Generally, a covenant not to compete is when a Illinois employee agrees not to work for an employer's competitors when the employee leaves the company. Covenants not to compete are also known as "non-compete clauses". Compensation might be paid for employees who sign the covenant, or at times the employment might be conditioned upon such an agreement.
When are Covenants not to Compete Unenforceable?
Foreseeing whether or not a judge will uphold a covenant not to compete is generally difficult. While the employer?s interests are significant, Illinois courts place great weight on an individual?s freedom to pursue the employment they want. Accordingly, courts have only upheld those agreements that they consider reasonable under the circumstances. Terms contained in a covenant not to compete will be struck down by a court as unreasonable if they bind the employee for an unusually long period of time or if they cover an unreasonably large geographic area around Chicago.
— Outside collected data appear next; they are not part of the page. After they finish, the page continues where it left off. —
-- ==== Sys2Proof/Machine/Tables.lean ====
section
/-! DEFINITION. The table micro-steps GEN_FWD and GEN_INV, the micro-step PRIM, and the commands GEN_TABLES,
SBOX_LOOKUP, INV_SBOX_LOOKUP, GF_MUL and NOP (40_gf_sbox.md R127, R128, R134, R139, R142 to R144; 43_driver.md
R240). -/

namespace Sys2Proof.Machine

/-! ## Table generation -/

/-- GEN_FWD: SBOX <- GenSbox(); SBOX_VALID <- 1 (R134). -/
def stepGenFwd (s : State) : State := onStatus statusSboxValid (setSbox genSbox s)

/-- GEN_INV: INV_SBOX <- GenInv(SBOX); INV_VALID <- 1 (R139; log entry 11). -/
def stepGenInv (s : State) : State := onStatus statusInvValid (setInvSbox (genInv s.sbox s.invSbox) s)

/-! ## PRIM, the body of the command in LOP (43_driver.md R224) -/

/-- PRIM of NOP: no effect (R240). -/
def primNop (s : State) : State := s

/-- PRIM of SBOX_LOOKUP: RESULT <- zext_32(SBOX[LX]) (R143). -/
def primSboxLookup (s : State) : State := setResult (zextByte (look s.sbox s.latch.x)) s

/-- PRIM of INV_SBOX_LOOKUP with INV_VALID = 1: RESULT <- zext_32(INV_SBOX[LX]) (R144). -/
def primInvSboxLookup (s : State) : State := setResult (zextByte (look s.invSbox s.latch.x)) s

/-- PRIM of GF_MUL: RESULT <- zext_32(gmul(LX, LC)) (R128; LC is in the set by the check at acceptance, log entry
12). -/
def primGfMul (s : State) : State :=
  match gfConstOf s.latch.c with
  | some c => setResult (zextByte (gmul s.latch.x c)) s
  | none => s

/-- PRIM (R223, R224). Only the four commands named queue one; under another LOP it has no effect (log entry 12). -/
def stepPrim (s : State) : State :=
  if s.latch.op = opNop then primNop s
  else if s.latch.op = opSboxLookup then primSboxLookup s
  else if s.latch.op = opInvSboxLookup then primInvSboxLookup s
  else if s.latch.op = opGfMul then primGfMul s
  else s

/-! ## The commands -/

/-- NOP (R240). -/
def execNop (s : State) : Result := presentCommand Instr.nop.fields none [plainStep .prim] s

/-- GEN_TABLES (R142): no body; with both tables valid it completes at acceptance. -/
def execGenTables (s : State) : Result := presentCommand Instr.genTables.fields none [] s

/-- SBOX_LOOKUP (R143). -/
def execSboxLookup (x : Byte) (s : State) : Result :=
  presentCommand (Instr.sboxLookup x).fields none [plainStep .prim] s

/-- INV_SBOX_LOOKUP (R144). -/
def execInvSboxLookup (x : Byte) (s : State) : Result :=
  presentCommand (Instr.invSboxLookup x).fields none [plainStep .prim] s

/-- The check of GF_MUL: C outside the set is CONTRACT_VIOLATION (R127, R128, 60_exceptions.md R263). -/
def multiplierCheck (c : Byte) : Option ErrorCode :=
  if (gfConstOf c).isSome then none else some .contractViolation

/-- GF_MUL (R128). -/
def execGfMul (x c : Byte) (s : State) : Result :=
  presentCommand (Instr.gfMul x c).fields (multiplierCheck c) [plainStep .prim] s

end Sys2Proof.Machine
end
Covenants not to compete are also required to deal only with competitors who are reasonably related to the employer's line of industry. Finally, the employer must have a legitimate business interest behind its motivation for mandating a covenant not to compete.
Do I Need an Attorney when Dealing with a Covenant not to Compete?
Since covenants could restrict your rights, you may wish to hire a Chicago, Illinois lawyer to review any documents. They will be able to negotiate further changes to the covenant, and can draft an entirely new one that is acceptable to all parties if needed. Attorneys can provide valuable counseling to employers who are contemplating suing an employer who breached a covenant not to compete. They can also assist employees who have signed an agreement limiting their employment options.